Van groot naar klein

Toiletspullen op een fietstocht hebben de potentie om een zwaar en ruimtevretend drama te worden. Tijdens een paar weken fietsen heb je veel minder shampoo, scheercrème of tandpasta nodig dan thuis op de wastafel staat. Oplossing: overhevelen in kleine tubes, potjes en flesjes. Mijn hofleveranciers zijn:

  • Nalgene Outdoor: kunststofspecialist, begonnen als fabrikant van kunststof schaaltjes, cilinders en flessen voor laboratoria. Voor de outdoormarkt maken ze een groot aantal potjes, flesjes en drinkflessen om levensmiddelen in te bewaren. Gemaakt van verschillende kunststoffen, geschikt voor verschillende gebruiksdoelen en in meerdere groottes en vormen. De schroefdoppen zijn lekvrij, de openingen meestal groot (gemakkelijk vullen en schoonmaken), het kunststof BPA-vrij. Hun 1-liter Tritan wijdhalsfles is een icoon en een van de meest verkochte waterflessen ter wereld.
  • Muji: de Japanse HEMA, met woon- en reisaccessoires met eenvoudige vormgeving en grote functionaliteit. Er zit van alles van Muji in m’n tassen. Buiten Japan heeft Muji vestigingen in onder andere Londen (Oxford Street en Carnaby Street, vlakbij Hamleys), Parijs (winkelcentrum Westfield Forum des Halles, metrohalte Châtelet-Les Halles), Berlijn, Barcelona en Madrid.
Potjes en tubes fietsvakantie

Shampoo, Assos chamois crème (voor het zitvlak), scheercrème, after-shave, tandpasta, oploskoffie en suiker. De linker vier tubes en potje zijn van Muji, de rechter twee potjes van Nalgene.

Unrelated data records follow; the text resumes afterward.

theorem snapshotVerdict_full (a : Buffer) : snapshotVerdict 14 a = bitsVerdict (frameBits a) := if_neg (by decide)

/-- Settles O37: the bits are read back, their parities hold by construction, and the code they spell is `c`. -/
theorem frameOfACodeDecodesToIt : Obligations.FrameOfACodeDecodesToIt := by
  intro theta lo hi c hlo hhi
  rw [snapshotVerdict_full, frameBits_samplesOfBits hlo hhi, bitsVerdict_bitsOfCode]
  rfl

end Sys2Proof.Machine

/-! ## 42_decode.md: `DECODE` as whole next states -/

namespace Sys2Proof.Machine

/-! ### One equation a case (42_decode.md R130, R140) -/

theorem exec_decode_of_not_pending {s : State} (hi : s.initialised = true) (hp : s.pending = false) :
    exec .decode s = .next { s with response := ⟨.notEnabled, 0⟩ } :=
  exec_decode_eq_next_iff.mpr ⟨hi, by rw [if_neg (Bool.eq_false_iff.mp hp)]; rfl⟩

theorem exec_decode_of_faulted {s : State} (hi : s.initialised = true) (hp : s.pending = true) {k : FaultKind}
    (hf : s.fsm = .faulted k) : exec .decode s = .next { s with pending := false, response := ⟨.ok, 0⟩ } :=
  exec_decode_eq_next_iff.mpr ⟨hi, by rw [if_pos hp, consumeRequest_of_faulted hf]; rfl⟩

section
variable {s : State} (hi : s.initialised = true) (hp : s.pending = true) (hf : s.fsm = .running)
include hi hp hf

theorem exec_decode_of_running :
    exec .decode s = .next (respond .ok 0 (applyVerdict (snapshotVerdict s.snapLen s.snapshot) { s with pending := false })) :=
  exec_decode_eq_next_iff.mpr ⟨hi, by rw [if_pos hp, consumeRequest_of_running hf]⟩

/-- `success(code)` (44_fault.md R171). -/
theorem exec_decode_of_success {c : RawCode} (hv : snapshotVerdict s.snapLen s.snapshot = .success c) :
    exec .decode s = .next
      { s with
        pending := false, response := ⟨.ok, 0⟩
        window := s.window.set s.head.toNat c
        head := BitVec.ofNat 8 ((s.head.toNat + 1) % s.cfgF.toNat)
        consecutive := 0, seenValid := true } := by
  rw [exec_decode_of_running hi hp hf, hv]
  rfl

/-- `fail(kind)` (44_fault.md R172). -/
theorem exec_decode_of_failure {k : FaultKind} (hv : snapshotVerdict s.snapLen s.snapshot = .failure k) :
    exec .decode s = .next
      { s with
        pending := false, response := ⟨.ok, 0⟩
        errorcount := if s.errorcount = 0xFFFFFFFF then s.errorcount else s.errorcount + 1
        consecutive := s.consecutive + 1
        fsm := if s.cfgLIMIT ≤ s.consecutive + 1 then .faulted k else .running } := by
  rw [exec_decode_of_running hi hp hf, hv, applyVerdict, decodeFails_eq, ← hf]
  rfl

end

/-- Settles O35: the word by evaluation, and one equation a case of the verdict in the spec's arithmetic. -/
theorem decodeFollowsTheRule : Obligations.DecodeFollowsTheRule := by
  refine ⟨by decide, fun s hi => ⟨exec_decode_of_not_pending hi, fun hp k => exec_decode_of_faulted hi hp, fun hp hf => ?_⟩⟩
  intro b low high code consumed failed
  have hverdict := snapshotVerdict_eq s.snapLen s.snapshot
  rw [ones_lowGroup, ones_highGroup] at hverdict
  have hfailure : ∀ {k}, snapshotVerdict s.snapLen s.snapshot = .failure k → exec .decode s = .next (failed k) :=
    exec_decode_of_failure hi hp hf
  split_ifs with hshort hodd hzero htop
  · exact hfailure (hverdict.trans (if_pos hshort))
  · exact hfailure (hverdict.trans ((if_neg hshort).trans (if_pos hodd)))
  · exact hfailure (hverdict.trans ((if_neg hshort).trans ((if_neg hodd).trans (if_pos hzero))))
  · exact hfailure (hverdict.trans ((if_neg hshort).trans ((if_neg hodd).trans ((if_neg hzero).trans (if_pos htop)))))
  · exact exec_decode_of_success hi hp hf
      (hverdict.trans ((if_neg hshort).trans ((if_neg hodd).trans ((if_neg hzero).trans (if_neg htop)))))
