-- ==== Sys2Proof/Machine/Dispatch.lean ====
section
/-! DEFINITION. What each command does: one arm per constructor, each one call of its meaning. -/

namespace Sys2Proof.Machine

def exec (i : Instr) (s : State) : Host.Outcome State Fault Refusal :=
  match i with
  | .mask => Sys2Proof.Machine.execMask s
  | .mod => Sys2Proof.Machine.execMod s
  | .enc => Sys2Proof.Machine.execEnc s
  | .syn => Sys2Proof.Machine.execSyn s
  | .hdist => Sys2Proof.Machine.execHdist s

end Sys2Proof.Machine
end

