/-- From R33: ERR implies STICKY is kept by every step but a host write that clears STICKY. (That a
step with nothing waiting leaves the state as it is, is the model's choice, log entry 3.)
(The access and its answer are presented through the model's lists, log entries 1 and 2.) -/
def Obligations.StickyFollowsErrUntilCleared : Prop :=
  ∀ s t : State, StickyInv s.block → step s = .next t →
    (∀ e, s.hostQueue.head? = some e → ¬ ClearsSticky e) → StickyInv t.block

/-- From R165 and R207: over a whole batch of accesses with no reset and no clear of STICKY in it, started with
STICKY = 0, STICKY is set at the end exactly when some command of the batch was refused, that is, when right after
some CMD write of the batch ERR is set.
(The access and its answer are presented through the model's lists, log entries 1 and 2.) -/
def Obligations.StickySummarisesABatch : Prop :=
  ∀ s t : State, s.block.sticky = false →
    (∀ e ∈ s.hostQueue, e ≠ .reset ∧ ¬ ClearsSticky e) →
    Host.Core.run Sys2Proof.core s.hostQueue.length s = .next t →
    (t.block.sticky = true ↔
      ∃ (k : Nat) (e : HostEvent) (u : State), s.hostQueue[k]? = some e ∧ IsCommand e ∧
        Host.Core.run Sys2Proof.core (k + 1) s = .next u ∧ u.block.err = true)

/-- From R40 and R62: what a step does to the block, and what it answers, depends on the registers and on that
one event, not on what was asked before or is waiting: nothing is hidden. (The event may be a reset: that the
answers outlive it, and that it gives none, is the model's choice, log entry 6.)
(The access and its answer are presented through the model's lists, log entries 1 and 2.) -/
def Obligations.NothingHiddenDecidesAStep : Prop :=
  ∀ (s u s' u' : State) (e : HostEvent) (q p : List HostEvent),
    s.hostQueue = e :: q → u.hostQueue = e :: p → s.block = u.block →
    step s = .next s' → step u = .next u' →
    s'.block = u'.block ∧ ∃ rs, s'.responses = s.responses ++ rs ∧ u'.responses = u.responses ++ rs

/-- From R62, R209 and R210: no access is ever refused a step. From every state, the whole of the host's queue is
performed, one event a step, and every access in it has exactly one answer. (The queue may hold resets: that what
waits and what was answered outlives a reset, and that a reset gives no answer, is the model's choice, log entry 6.)
(The access and its answer are presented through the model's lists, log entries 1 and 2.) -/
def Obligations.EveryAccessIsAnswered : Prop :=
  ∀ s : State, ∃ t rs, Host.Core.run Sys2Proof.core s.hostQueue.length s = .next t ∧
    t.hostQueue = [] ∧ t.responses = s.responses ++ rs ∧
    rs.length = (s.hostQueue.filter (fun e => decide (e ≠ .reset))).length

/-- From R211, with log entry 2's reading of it: the observed answers grow by what a read returned and by the bus
error of every access that is not admitted, read or write, and not by the normal response of a write; the
observation holds the block reached as well; and it is no less than the two together: states with different
blocks, or different observed answers, are observed differently. -/
def Obligations.ObservationIsWhatReadsReturn : Prop :=
  (∀ (b : Block) (q : List HostEvent) (rs : List Response) (r : Reg) (v : Word),
    (∃ t, step ⟨b, lw r :: q, rs⟩ = .next t ∧
      observation t = ⟨(observation ⟨b, q, rs⟩).answers ++ [.data (readReg r b)], b⟩) ∧
    (∃ t, step ⟨b, sw r v :: q, rs⟩ = .next t ∧
      observation t = ⟨(observation ⟨b, q, rs⟩).answers, t.block⟩) ∧
    (∀ off size : Nat, ¬(size = 4 ∧ off ∈ [0x00, 0x04, 0x08, 0x0C, 0x10, 0x14, 0x18, 0x1C]) →
      (∃ t, step ⟨b, .access (.read off size) :: q, rs⟩ = .next t ∧
        observation t = ⟨(observation ⟨b, q, rs⟩).answers ++ [.busError], b⟩) ∧
      (∃ t, step ⟨b, .access (.write off size v) :: q, rs⟩ = .next t ∧
        observation t = ⟨(observation ⟨b, q, rs⟩).answers ++ [.busError], b⟩))) ∧
  (∀ s u : State, observation s = observation u ↔
    s.block = u.block ∧ observedAnswers s.responses = observedAnswers u.responses)

/-- From R62 and R211: a run ends with the host's sequence, and the observation of a run of two sequences, one after
the other, is the first one's observed answers, then those the second gives from the block the first has reached,
and the second one's final block. (The sequences may hold resets: that what waits and what was answered outlives a
reset, and that a reset gives no answer, is the model's choice, log entry 6. The sequence and the answers are the
model's lists, log entries 1 and 2.) -/
def Obligations.RunObservationsCompose : Prop :=
  ∀ (b : Block) (q₁ q₂ : List HostEvent) (t₁ t₂ : State),
    Host.Core.run Sys2Proof.core q₁.length ⟨b, q₁, []⟩ = .next t₁ →
    Host.Core.run Sys2Proof.core q₂.length ⟨t₁.block, q₂, []⟩ = .next t₂ →
    ∃ t, Host.Core.run Sys2Proof.core (q₁ ++ q₂).length ⟨b, q₁ ++ q₂, []⟩ = .next t ∧ runEnded t = true ∧
      observation t = ⟨(observation t₁).answers ++ (observation t₂).answers, (observation t₂).endBlock⟩

/-- R80. Each pseudo-instruction's accesses, run from any state, write its operands and run its command; and an
operand write of a value the register already holds leaves the block as it is, so it may be left out.
(The access and its answer are presented through the model's lists, log entries 1 and 2.) -/
def Obligations.PseudoInstructionsRun : Prop :=
  ∀ (b : Block) (q : List HostEvent) (rs : List Response) (x y n : Word),
    (∃ t, Host.Core.run Sys2Proof.core 2 ⟨b, pseudoMask n ++ q, rs⟩ = .next t ∧ t.hostQueue = q ∧
      t.block = specRunCommand 1 { b with opn := n.extractLsb' 0 5 }) ∧
    (∃ t, Host.Core.run Sys2Proof.core 4 ⟨b, pseudoMod x y n ++ q, rs⟩ = .next t ∧ t.hostQueue = q ∧
      t.block = specRunCommand 2
        { b with opa := x.extractLsb' 0 16, opb := y.extractLsb' 0 16, opn := n.extractLsb' 0 5 }) ∧
    (∃ t, Host.Core.run Sys2Proof.core 2 ⟨b, pseudoEnc x ++ q, rs⟩ = .next t ∧ t.hostQueue = q ∧
      t.block = specRunCommand 3 { b with opa := x.extractLsb' 0 16 }) ∧
    (∃ t, Host.Core.run Sys2Proof.core 2 ⟨b, pseudoSyn x ++ q, rs⟩ = .next t ∧ t.hostQueue = q ∧
      t.block = specRunCommand 4 { b with opa := x.extractLsb' 0 16 }) ∧
    (∃ t, Host.Core.run Sys2Proof.core 3 ⟨b, pseudoHdist x y ++ q, rs⟩ = .next t ∧ t.hostQueue = q ∧
      t.block = specRunCommand 5 { b with opa := x.extractLsb' 0 16, opb := y.extractLsb' 0 16 }) ∧
    (∃ t, Host.Core.run Sys2Proof.core 1 ⟨b, clrSticky ++ q, rs⟩ = .next t ∧ t.hostQueue = q ∧
      t.block = { b with sticky := false }) ∧
    (b.opa = x.extractLsb' 0 16 → ∃ t, step ⟨b, sw .opa x :: q, rs⟩ = .next t ∧ t.block = b) ∧
    (b.opb = x.extractLsb' 0 16 → ∃ t, step ⟨b, sw .opb x :: q, rs⟩ = .next t ∧ t.block = b) ∧
    (b.opn = x.extractLsb' 0 5 → ∃ t, step ⟨b, sw .opn x :: q, rs⟩ = .next t ∧ t.block = b)

/-- R55's byte lanes: lane k carries bits 8k+7 to 8k, and the four lanes give the word back. -/
def Obligations.ByteLanesAreLittleEndian : Prop :=
  ∀ v : Word,
    (∀ k < 4, ∀ j < 8, (byteLane v k).getLsbD j = v.getLsbD (8 * k + j)) ∧
    ofLanes (byteLane v 0) (byteLane v 1) (byteLane v 2) (byteLane v 3) = v

/-- R51's window: BASE is a multiple of 32, and the host addresses at which the block is reached are BASE to
BASE + 0x1F, each at its offset. -/
def Obligations.WindowIsThirtyTwoBytesAtBase : Prop :=
  32 ∣ Config.base ∧
  ∀ addr off : Nat, windowOffset addr = some off ↔ addr = Config.base + off ∧ off < 0x20
end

  • Handig: IKEA escape-tas | Campingdouchehokjesbouwers testen hun eigen maaksels niet. Bestaat niet. Dan zouden ze ontdekken dat één haakje niet genoeg is, het tussenschot te smal (waardoor je spullen mee-douchen) en de zitplank daardoor altijd nat. Oplossing: een sterke (vaker te gebruiken) plastic tas met hengsels die je aan dat ene haakje hangt en waarin je alles doet dat niet nat mag worden. IKEA had ooit een mini-versie van de Frakta (de blauwe kraaktas-met-hengsels), die ideaal is: klein op te vouwen, licht en sterk.
  • Wassen: Nalgene 60 ml flesje met wolwasmiddel | Alles wat onderweg gewassen moet worden is (op de handdoek na) van wol, dus wolwasmiddel. Wolwasmiddel laat het natuurlijke vetlaagje van wol intact en voorkomt dat wol gaat vervilten. Waszak (gaas, Muji) | Daarin stop ik wat gewassen moet worden, zodat het niet in de zak met het schone goed zit.
  • Verder: zonnebrand, lip-zonnebrand-stick, EHBO-set.
  • Toiletgang onderweg: shit kit (tekstkader).
The Deuce schep

Alles wat ik nodig heb voor de toiletgang onderweg.

Shit kit

Wie, zoals ik sinds een paar jaar, regelmatig wild kampeert moet een oplossing vinden voor de grote boodschap onderweg. Toen ik nog niet beter wist groef ik met de hak van m’n schoen een kuiltje en deed daar wat je op campings in hokjes met lawaaideuren doet. Inmiddels weet ik wel beter. Met mijn na grondig onderzoek samengestelde shit kit maak ik elke toiletgang te velde tot een onvergetelijke ervaring.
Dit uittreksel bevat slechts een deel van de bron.